** What you should do **
Please report each line of the data below that contains "some".

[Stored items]

== Segment start ==

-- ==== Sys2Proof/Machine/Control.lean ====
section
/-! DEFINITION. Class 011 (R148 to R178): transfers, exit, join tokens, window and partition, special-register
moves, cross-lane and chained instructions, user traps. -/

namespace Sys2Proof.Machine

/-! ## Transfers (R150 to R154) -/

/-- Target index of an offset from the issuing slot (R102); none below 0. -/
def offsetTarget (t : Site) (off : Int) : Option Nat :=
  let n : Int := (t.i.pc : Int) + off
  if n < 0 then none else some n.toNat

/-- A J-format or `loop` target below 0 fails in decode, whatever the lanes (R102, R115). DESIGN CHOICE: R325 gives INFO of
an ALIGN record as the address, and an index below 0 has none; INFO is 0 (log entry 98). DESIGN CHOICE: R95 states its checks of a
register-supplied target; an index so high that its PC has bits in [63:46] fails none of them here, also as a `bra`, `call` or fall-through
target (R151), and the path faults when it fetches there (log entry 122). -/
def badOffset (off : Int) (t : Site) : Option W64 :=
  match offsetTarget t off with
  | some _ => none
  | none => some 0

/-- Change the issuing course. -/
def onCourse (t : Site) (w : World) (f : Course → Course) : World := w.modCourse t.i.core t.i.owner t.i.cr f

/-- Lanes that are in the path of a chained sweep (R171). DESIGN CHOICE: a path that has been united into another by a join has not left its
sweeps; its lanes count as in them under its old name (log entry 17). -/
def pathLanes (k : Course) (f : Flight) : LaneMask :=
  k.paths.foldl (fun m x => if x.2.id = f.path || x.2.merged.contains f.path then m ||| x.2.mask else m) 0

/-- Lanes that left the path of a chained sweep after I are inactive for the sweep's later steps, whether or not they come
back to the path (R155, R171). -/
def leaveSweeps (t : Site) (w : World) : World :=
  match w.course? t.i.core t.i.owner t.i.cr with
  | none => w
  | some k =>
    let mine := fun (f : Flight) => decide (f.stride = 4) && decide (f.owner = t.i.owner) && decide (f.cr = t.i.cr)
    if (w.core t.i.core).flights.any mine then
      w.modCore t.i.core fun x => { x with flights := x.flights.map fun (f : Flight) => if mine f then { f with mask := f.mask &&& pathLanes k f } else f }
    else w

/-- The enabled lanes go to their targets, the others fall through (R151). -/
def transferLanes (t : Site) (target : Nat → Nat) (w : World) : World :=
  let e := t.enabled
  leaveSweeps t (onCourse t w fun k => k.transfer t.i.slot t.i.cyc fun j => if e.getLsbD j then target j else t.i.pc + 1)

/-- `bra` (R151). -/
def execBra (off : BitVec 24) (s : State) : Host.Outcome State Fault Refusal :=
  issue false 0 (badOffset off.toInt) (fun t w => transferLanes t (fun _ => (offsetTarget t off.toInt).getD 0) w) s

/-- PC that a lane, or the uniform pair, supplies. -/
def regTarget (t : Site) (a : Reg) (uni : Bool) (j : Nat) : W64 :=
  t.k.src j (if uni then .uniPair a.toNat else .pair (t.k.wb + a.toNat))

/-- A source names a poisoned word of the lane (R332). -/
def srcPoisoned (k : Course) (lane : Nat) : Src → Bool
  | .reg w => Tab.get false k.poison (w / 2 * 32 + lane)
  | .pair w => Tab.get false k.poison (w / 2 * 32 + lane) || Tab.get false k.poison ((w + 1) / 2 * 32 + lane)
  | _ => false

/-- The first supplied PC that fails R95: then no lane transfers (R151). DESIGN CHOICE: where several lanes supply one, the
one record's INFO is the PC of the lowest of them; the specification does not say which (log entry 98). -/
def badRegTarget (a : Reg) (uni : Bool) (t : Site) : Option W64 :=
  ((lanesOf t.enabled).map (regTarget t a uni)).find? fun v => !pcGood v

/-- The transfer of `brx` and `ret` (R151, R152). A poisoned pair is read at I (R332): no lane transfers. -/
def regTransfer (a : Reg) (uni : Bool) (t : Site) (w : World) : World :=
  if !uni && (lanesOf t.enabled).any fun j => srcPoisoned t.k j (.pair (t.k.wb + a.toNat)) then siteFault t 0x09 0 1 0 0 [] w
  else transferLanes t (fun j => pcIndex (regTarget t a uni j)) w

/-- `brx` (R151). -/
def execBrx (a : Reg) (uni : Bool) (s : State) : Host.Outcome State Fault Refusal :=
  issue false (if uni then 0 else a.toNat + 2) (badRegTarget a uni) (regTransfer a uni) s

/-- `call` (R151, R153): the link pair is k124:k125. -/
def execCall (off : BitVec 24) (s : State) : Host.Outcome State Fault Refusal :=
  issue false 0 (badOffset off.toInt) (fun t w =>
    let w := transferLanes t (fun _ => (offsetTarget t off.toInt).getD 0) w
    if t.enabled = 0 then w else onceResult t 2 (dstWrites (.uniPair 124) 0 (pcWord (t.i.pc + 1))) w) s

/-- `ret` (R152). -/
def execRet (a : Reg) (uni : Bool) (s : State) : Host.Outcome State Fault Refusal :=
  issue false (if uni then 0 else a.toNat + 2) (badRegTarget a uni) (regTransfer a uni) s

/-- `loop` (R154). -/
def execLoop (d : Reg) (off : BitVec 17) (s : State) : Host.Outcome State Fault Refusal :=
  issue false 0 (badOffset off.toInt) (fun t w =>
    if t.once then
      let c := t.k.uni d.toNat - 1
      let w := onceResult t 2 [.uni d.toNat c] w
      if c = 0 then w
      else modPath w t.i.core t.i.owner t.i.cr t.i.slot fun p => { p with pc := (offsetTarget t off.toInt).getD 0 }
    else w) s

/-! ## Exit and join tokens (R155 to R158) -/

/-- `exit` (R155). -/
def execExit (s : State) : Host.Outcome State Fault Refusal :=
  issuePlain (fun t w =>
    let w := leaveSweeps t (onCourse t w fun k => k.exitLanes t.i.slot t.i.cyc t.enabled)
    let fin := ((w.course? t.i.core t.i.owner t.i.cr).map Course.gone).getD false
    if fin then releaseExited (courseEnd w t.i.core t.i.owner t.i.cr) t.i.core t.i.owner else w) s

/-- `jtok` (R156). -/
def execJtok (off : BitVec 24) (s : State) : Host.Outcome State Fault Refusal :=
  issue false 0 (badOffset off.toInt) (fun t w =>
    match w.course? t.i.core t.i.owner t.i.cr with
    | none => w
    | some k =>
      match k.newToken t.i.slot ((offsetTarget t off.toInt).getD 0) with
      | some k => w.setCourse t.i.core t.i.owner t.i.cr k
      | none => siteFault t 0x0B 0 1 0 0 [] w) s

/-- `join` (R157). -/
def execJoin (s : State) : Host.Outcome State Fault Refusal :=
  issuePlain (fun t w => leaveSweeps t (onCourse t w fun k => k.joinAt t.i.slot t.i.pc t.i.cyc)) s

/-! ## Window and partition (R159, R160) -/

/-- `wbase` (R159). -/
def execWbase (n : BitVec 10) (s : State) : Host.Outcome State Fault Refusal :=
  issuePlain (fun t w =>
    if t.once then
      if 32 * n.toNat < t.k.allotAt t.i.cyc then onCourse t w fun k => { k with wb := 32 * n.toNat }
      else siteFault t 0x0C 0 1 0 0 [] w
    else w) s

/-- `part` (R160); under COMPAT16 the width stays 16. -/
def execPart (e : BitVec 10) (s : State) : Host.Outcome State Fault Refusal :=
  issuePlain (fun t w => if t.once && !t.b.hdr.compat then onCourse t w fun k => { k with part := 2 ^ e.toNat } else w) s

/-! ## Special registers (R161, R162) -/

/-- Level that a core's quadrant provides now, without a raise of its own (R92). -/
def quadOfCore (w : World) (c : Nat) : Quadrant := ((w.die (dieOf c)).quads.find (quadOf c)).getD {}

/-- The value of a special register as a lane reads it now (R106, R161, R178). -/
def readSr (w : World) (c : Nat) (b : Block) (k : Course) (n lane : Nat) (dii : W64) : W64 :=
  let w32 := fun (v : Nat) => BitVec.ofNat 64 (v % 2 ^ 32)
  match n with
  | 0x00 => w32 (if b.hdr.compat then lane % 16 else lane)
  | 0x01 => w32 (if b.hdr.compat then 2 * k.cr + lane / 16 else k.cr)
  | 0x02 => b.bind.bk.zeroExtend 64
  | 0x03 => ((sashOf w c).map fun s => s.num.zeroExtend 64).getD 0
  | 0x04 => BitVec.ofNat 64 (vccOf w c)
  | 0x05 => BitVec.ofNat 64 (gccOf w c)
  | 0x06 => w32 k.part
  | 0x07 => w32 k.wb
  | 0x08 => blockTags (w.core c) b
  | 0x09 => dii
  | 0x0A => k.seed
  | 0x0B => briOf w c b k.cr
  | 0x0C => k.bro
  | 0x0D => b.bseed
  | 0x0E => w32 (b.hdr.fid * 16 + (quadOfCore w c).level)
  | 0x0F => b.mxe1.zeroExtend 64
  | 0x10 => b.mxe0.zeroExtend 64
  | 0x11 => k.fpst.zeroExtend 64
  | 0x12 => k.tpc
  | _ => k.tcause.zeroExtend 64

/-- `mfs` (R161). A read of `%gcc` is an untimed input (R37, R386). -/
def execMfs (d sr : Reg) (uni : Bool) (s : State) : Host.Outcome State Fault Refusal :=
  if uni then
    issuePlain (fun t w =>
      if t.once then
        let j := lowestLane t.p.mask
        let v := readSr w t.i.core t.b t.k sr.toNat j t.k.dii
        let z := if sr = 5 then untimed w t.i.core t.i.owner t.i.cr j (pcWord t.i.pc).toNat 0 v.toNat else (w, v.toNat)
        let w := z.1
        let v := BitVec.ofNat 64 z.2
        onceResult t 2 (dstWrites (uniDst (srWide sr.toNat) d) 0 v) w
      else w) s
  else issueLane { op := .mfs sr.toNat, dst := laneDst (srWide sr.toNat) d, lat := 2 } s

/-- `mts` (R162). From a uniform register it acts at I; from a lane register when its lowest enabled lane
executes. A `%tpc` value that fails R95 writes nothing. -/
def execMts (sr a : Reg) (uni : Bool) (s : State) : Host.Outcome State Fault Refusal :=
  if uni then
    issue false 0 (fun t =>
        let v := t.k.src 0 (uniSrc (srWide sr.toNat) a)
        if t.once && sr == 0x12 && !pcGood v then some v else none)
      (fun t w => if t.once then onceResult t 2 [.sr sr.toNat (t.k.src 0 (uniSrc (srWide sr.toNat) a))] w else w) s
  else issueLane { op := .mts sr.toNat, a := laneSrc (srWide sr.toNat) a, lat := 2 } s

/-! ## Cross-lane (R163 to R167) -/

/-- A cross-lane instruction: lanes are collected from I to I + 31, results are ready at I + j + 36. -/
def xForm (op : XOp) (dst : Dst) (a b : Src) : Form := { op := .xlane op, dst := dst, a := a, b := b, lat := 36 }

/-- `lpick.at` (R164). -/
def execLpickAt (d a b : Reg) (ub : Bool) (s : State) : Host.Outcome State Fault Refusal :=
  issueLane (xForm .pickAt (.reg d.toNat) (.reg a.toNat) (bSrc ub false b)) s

== Segment end ==

** Task result **
  if n < 0 then none else some n.toNat
  | some _ => none
  | none => some 0
  | some k =>
    | some k =>
      | some k => w.setCourse t.i.core t.i.owner t.i.cr k
        if t.once && sr == 0x12 && !pcGood v then some v else none)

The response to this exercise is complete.